I asked Brian what sparked him to be successful in this career path, “what is that spark, the secret sauce that motivated your continued success?” I asked him to share with military folks beginning the transition to civilian life? Brian gives the followings advice from his own experience base to help military transitioning to the civilian world, to a career path that fulfills you.  His advice has two critical parts:

  • The first task is finding something you love doing, do it every day and become the best at it!
  • The second task, expect to work hard for what you want, don’t expect because you have a military background, and you worked hard in the military that civilian life will be less work. The fight does not end when you leave the military.

The fight, the passion that made your military path memorable and rewarding must translate to your civilian job.  You have to continue to fight for yourself and your family. People will see that in you, and that attitude and work ethic is sought out by people who desire to hire the best employees. Employers recognize that leadership quality!
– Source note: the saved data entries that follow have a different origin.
-- ==== Sys2Proof/Laws/Shapes.lean ====
section
/-!
SUPPORT. The shapes of the vocabulary, once for each shared operation: what an update of the selected group, a step past a
word, a jump, a fault and a trap give, in the words the statements use.
-/

namespace Sys2Proof.Statements
open Sys2Proof.Machine

theorem fits_none {g : Group} {refs} (h : Fits g refs) : boundFail g.budget refs = none := (boundFail_none_iff _ _).2 h

theorem onlyGroup_setGroup (s : State) (x : Group) : OnlyGroup s (s.setGroup x) :=
  ⟨rfl, fun _ h => State.setGroup_cores s x h, State.setGroup_core s x, fun _ h => State.setGroup_groups s x h, viewByte_setGroup s x⟩

theorem splitIs_setGroup (s : State) (x : Group) (p : Split) (hs : x.splits = s.group.splits) :
   SplitIs s (s.setGroup (x.setSplit s.sel.slot p)) p := by
  refine ⟨by simp, ?_⟩
  intro i hi; simp [Group.split_setSplit_ne _ _ hi]; simp [Group.split, hs]

theorem steppedPast_setGroup (s : State) (x : Group) (n : Nat) (hs : x.splits = s.group.splits) :
   SteppedPast s (s.setGroup (x.setSplit s.sel.slot (s.split.resumed (s.split.pc + BitVec.ofNat 15 n)))) n :=
  ⟨onlyGroup_setGroup _ _, splitIs_setGroup s x _ hs⟩

theorem run_group {refs n eff} {s : State} (hc : CanRun s n refs) (x : Group) (he : eff s = s.setGroup x) (hx : x.splits = s.group.splits) :
  plainWord refs n eff s = .next (s.setGroup (x.setSplit s.sel.slot (s.split.resumed (s.split.pc + BitVec.ofNat 15 n)))) :=
  plainWord_group hc.1 (fits_none hc.2.2) hc.2.1 he hx

theorem laneResult (s : State) (n d m f) :
  LaneResult s (s.setGroup ((s.group.setV d m f).setSplit s.sel.slot (s.split.resumed (s.split.pc + BitVec.ofNat 15 n)))) n d m f := by
  refine ⟨steppedPast_setGroup s _ _ rfl, ?_, ?_, ?_⟩
  · simp [OnlyLanes,  Group.setV, Group.setSplit]
  · intro l hl
    rw [State.group_setGroup, Group.vAt_setSplit]
    exact Group.vAt_setV_same _ _ _ _ hl
  · intro r l hr
    rw [State.group_setGroup, Group.vAt_setSplit]
    exact Group.vAt_setV_ne _ _ _ _ hr

theorem uniResult (s : State) (n d x) :
  UniResult s (s.setGroup ((s.group.setS d x).setSplit s.sel.slot (s.split.resumed (s.split.pc + BitVec.ofNat 15 n)))) n d x := by
  refine ⟨steppedPast_setGroup s _ _ rfl, ?_, ?_, ?_⟩
  · simp [OnlyUni,  Group.setS, Group.setSplit]
  · rw [State.group_setGroup, Group.sAt_setSplit]; simp
  · intro r hr
    rw [State.group_setGroup, Group.sAt_setSplit]
    exact Group.sAt_setS_ne _ _ hr

theorem faultedAt (s : State) (lease code detail) :
    FaultedAt lease s (raiseFaultWith lease 0 code detail s) code detail := by
  have key : ∀ f gid, (reportFault gid f s) = s.setGrid gid (afterFault (s.gridAt gid) f) ∨ (reportFault gid f s = s ∧ afterFault (s.gridAt gid) f = s.gridAt gid) := by
    intro f gid
    unfold reportFault afterFault
    by_cases h : (s.gridAt gid).st = .ended ∨ (s.gridAt gid).squashed = true
    · right; rcases h with h | h <;> simp [h]
    · left
      have h1 : ((s.gridAt gid).st == .ended || (s.gridAt gid).squashed) = false := by
        simp only [not_or] at h; simp [h.1]; simpa using h.2
      simp only [h1, Bool.false_eq_true, if_false, h]
      cases (s.gridAt gid).fault <;> rfl
  have kg := key { code, detail, blk := s.block.blk, coreN := s.coreN s.sel.core, grpin := s.group.grpin, slot := s.sel.slot, pc := s.split.pc, lease } s.group.gid
  unfold raiseFaultWith
  rcases kg with kg | ⟨kg, kg2⟩
  · simp only [kg]
    refine ⟨rfl, ?_, ?_, ?_, fun v a => ?_, ?_, ?_, ?_, ?_⟩
    · intro k hk
      exact State.setGroup_cores (s.setGrid _ _) _ hk
    · exact State.setGroup_core (s.setGrid _ _) _
    · intro g hg
      exact State.setGroup_groups (s.setGrid _ _) _ hg
    · exact (viewByte_setGroup (s.setGrid _ _) _ v a).trans (viewByte_setGrid s _ _ v a)
    · intro g hg
      exact State.gridAt_setGrid_ne s _ hg
    · exact State.gridAt_setGrid s _ _
    · exact splitIs_setGroup (s.setGrid _ _) _ _ rfl
    · rw [State.group_setSplit]; rfl
  · simp only [kg]
    refine ⟨rfl, ?_, ?_, ?_, fun v a => ?_, ?_, ?_, ?_, ?_⟩
    · intro k hk
      exact State.setGroup_cores (s) _ hk
    · exact State.setGroup_core (s) _
    · intro g hg
      exact State.setGroup_groups (s) _ hg
    · exact viewByte_setGroup s _ v a
    · intro g hg; rfl
    · exact kg2.symm
    · exact splitIs_setGroup s _ _ rfl
    · rw [State.group_setSplit]; rfl

theorem faulted (s : State) (code detail) : Faulted s (raiseFault code detail s) code detail := faultedAt s 0 code detail

theorem ill (s : State) : Illegal s (illegal s) := faulted s _ _

theorem tookTrap (s : State) (code detail saved) (hc : code < 32) (h : HandlerReady s) : TookTrap s (takeTrap code detail saved s) code detail saved := by
  obtain ⟨h1, h2, h3⟩ := h
  rcases takeTrap_cases code detail saved s with c | c | c | ⟨-, -, -, c⟩
  · simp_all
  · simp_all
  · simp_all
  · rw [c]
    by_cases hl : s.group.q7.length ≤ 30
    · refine ⟨onlyGroup_setGroup _ _, ?_, ?_, ?_, splitIs_setGroup s _ _ ?_, ?_⟩
      · simp [pushTrapRecord, hl]
      · simp [pushTrapRecord, hl]
      · exact ⟨s.group.q7ovf, s.group.q7,
          by simp [pushTrapRecord, hl, recordWord, trapWord, Nat.mod_eq_of_lt hc, Nat.mod_eq_of_lt saved.isLt],
          fun _ => ⟨rfl, rfl, by simp [pushTrapRecord, hl]⟩⟩
      · simp [pushTrapRecord, hl]
      · simp [pushTrapRecord, hl, Group.setSplit]
    · refine ⟨onlyGroup_setGroup _ _, ?_, ?_, ?_, splitIs_setGroup s _ _ ?_, ?_⟩
      · simp [pushTrapRecord, hl]
      · simp [pushTrapRecord, hl]
      · exact ⟨true, (makeRoom 16 (q7Records s.group.q7cut s.group.q7)).1.flatten,
          by simp [pushTrapRecord, hl, recordWord, trapWord, Nat.mod_eq_of_lt hc, Nat.mod_eq_of_lt saved.isLt],
          fun h => absurd h hl⟩
      · simp [pushTrapRecord, hl]
      · simp [pushTrapRecord, hl, Group.setSplit]

theorem nextSplit {s : State} {n} (h : s.split.pc.toNat % 1024 + n ≤ 1023) (t : State) (hs : t.split = s.split) :
  advance n t = t.setSplit (s.split.resumed (s.split.pc + BitVec.ofNat 15 n)) := by
  rw [advance_ok _ (by rw [hs]; exact h), hs]

theorem run_ok {refs eff} {s : State} {n} (hc : CanRun s n refs) : runWord true true refs eff s = .next (eff s) := by
  rw [runWord_next _ _ _ _ hc.1, checked_ok _ (fits_none hc.2.2)]

theorem passed {s : State} {n} (h : s.split.pc.toNat % 1024 + n ≤ 1023) : Passed s (advance n s) n := by
  rw [advance_ok n h, State.setSplit]
  exact ⟨steppedPast_setGroup s s.group n rfl, by simp [OnlySplits, Group.setSplit]⟩

theorem movedTo (s : State) (o : Nat) : MovedTo s (jumpTo o s) o := by
  rw [jumpTo, State.setSplit]
  exact ⟨onlyGroup_setGroup _ _, splitIs_setGroup s s.group _ rfl, by simp [OnlySplits, Group.setSplit]⟩

theorem branched (s : State) (off) : Branched s (takeBranch off s) off := by
  unfold takeBranch branchTarget
  have e : targetOf s off = ((s.split.pc.toNat % 1024 : Nat) : Int) + off.toInt := rfl
  constructor
  · intro h
    simp only [InSegment, e] at h
    simp only [h, and_self, if_true]
    exact movedTo s _
  · intro h
    simp only [InSegment, e] at h
    simp only [h, if_false]
    exact ill s
end Sys2Proof.Statements
end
In summary, never lose sight that the same hard work that contributed to your U.S. Military success can translate into a successful civilian career. Be prepared, and study for the ASVAB multiple-aptitude tests. Our Internet technological reality that computer advances will multiply at a rate unmatched in human advancements, will continue to contribute to a cyber security threat that will need an endless pool of experience practitioners to fix it. There is no reason why that can it be you! And finally, find something you love doing, make it your career, and don’t let anyone talk you out of it!